This study was approved by the local ethics committee of the Medical Faculty of RWTH Aachen University (EK 144-18) and all methods were in accordance with the relevant guidelines and regulations.

Data from 433 patients who underwent reconstruction in the head and neck region with microvascular free flaps in our department of oral and maxillofacial surgery between 2011 and 2019 were retrospectively analyzed. The patients were surgically treated for malignant or non-malignant diseases. The data were obtained from clinical notes and operation reports. Patients with neurologic diseases, psychiatric diseases, or substance use disorders (except for excessive alcohol consumption and smoking) were excluded from the study. Patients with incomplete or missing data were also excluded.

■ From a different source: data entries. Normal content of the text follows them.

/-- Fires time trigger k: its event, its pulse, and its next firing after `now` ns (R242). -/
def fireTtr (k now : Nat) (s : State) : State :=
  match tabGet s.tmu.ttr k with
  | none => s
  | some x =>
    let drive := x.p.drive = 1
    let next := if x.p.period = 0 then none else firstFiring x.p (now + 1)
    let s := setTmu (fun m => { m with ttr := tabPut m.ttr k { x with next := next, pulseEnd := if drive then some (s.now + x.p.pulse * ns) else x.pulseEnd } }) s
    publish (0x0400 + k) (if drive then emit (.pin pinTio k true) s else s)

/-- The first rise of PPS_OUT at or after `now`, in TMU ns: a whole second plus the offset (R241). -/
def ppsFirst (p : PPpsConfig) (now : Nat) : Option Nat :=
  if p.enable = 0 then none else some (ceilDivI ((now : Int) - p.offset) 1000000000 * 1000000000 + p.offset).toNat

/-- Time triggers whose firing times a forward step has passed fire once and count the firings missed (R243). -/
def stepTtr (now : Nat) (s : State) (e : Nat × Ttr) : State :=
  match e.2.next with
  | none => s
  | some t =>
    if now < t then s
    else
      let gone := if e.2.p.period = 0 then 0 else (now - t) / e.2.p.period
      let s := rset (tmuBase + 4) 3 (fireTtr e.1 now s)
      setTmu (fun m => { m with ttr := tabMod m.ttr e.1 fun x => { x with missed := x.missed + gone } }) s

/-- Steps the counter once to `ns` TMU ns (R234): STEP_DONE, STEPPED, TIME_NOTIFY, and the triggers passed (R243). -/
def stepTmu (n : Nat) (s : State) : State :=
  let size : Int := (n : Int) - tmuNs s
  let fwd := 0 < size
  let s := setTmu (fun x => { x with acc := n * 2 ^ 32, stepDone := true }) s
  let s := timeNotify s.tmu.state s.tmu.state true size (rset (tmuBase + 4) 0 s)
  let s := if fwd then s else setTmu (fun x => { x with ppsNext := ppsFirst x.pps n }) s
  if fwd then s.tmu.ttr.foldl (stepTtr n) s else s

/-! ## Discipline (R233 to R236) -/

/-- A servo's increment: free within the limits of R231 (log 12); at the rate limit while the offset fault stands (R235). -/
def servo (offset : Int) (s : State) : State :=
  if s.tmu.offsetFault then setTmu (fun x => { x with incr := (if 0 < offset then incrLo else incrHi).toNat }) s
  else
    let r := takeInt s
    setTmu (fun x => { x with incr := (clampI incrLo incrHi r.1).toNat }) r.2

/-- One offset measurement, in ns: the one step, or the runs of R235 and R236 and a change of rate. -/
def offsetMeasure (offset : Int) (s : State) : State :=
  let s := setTmu (fun x => { x with offset := offset, lastMsg := s.now }) s
  if s.tmu.state = 1 ∧ ! s.tmu.stepDone ∧ s.tmu.source = 1 then
    stepTmu ((tmuNs s : Int) - offset).toNat s
  else if s.tmu.state = 0 then s
  else
    let good := if offset.natAbs < 100 then s.tmu.good + 1 else 0
    let bad := if 1000000 < offset.natAbs then s.tmu.bad + 1 else 0
    let s := setTmu (fun x => { x with good := min good 16, bad := min bad 16 }) s
    let s := if 16 ≤ good then setTmuState 2 (setTmu (fun x => { x with offsetFault := false }) s) else s
    let s := if 16 ≤ bad ∧ (s.tmu.state = 2 ∨ s.tmu.state = 3) then setTmu (fun x => { x with offsetFault := true }) s else s
    servo offset s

Further analysis was performed for all 55 patients with POD and 55 matched patients without POD with respect to surgical procedure parameters (i.e., transplant type, transplant location, and tracheotomy). The diagnoses for patients without POD and patients with POD, respectively, were adenocarcinoma (n = 2 and n = 0), ameloblastoma (n = 2 and n = 1), atrophies (n = 0 and n = 1), basal cell carcinoma (n = 0 and n = 2), medication-related osteonecrosis of the jaw (n = 0 and n = 1), melanoma (n = 0 and n = 1), Merkel cell carcinoma (n = 2 and n = 0), myxoma (n = 1 and n = 0), nerve sheath tumor (n = 0 and n = 1), osteomyelitis (n = 2 and n = 1), squamous cell carcinoma (n = 40 and n = 43), squamous cell carcinoma metastasis (n = 1 and n = 0), osteoradionecrosis of the jaw (n = 1 and n = 2), sarcoma (n = 2 and n = 2), salivary gland carcinoma (n = 1 and n = 0), and trauma (n = 1 and n = 0).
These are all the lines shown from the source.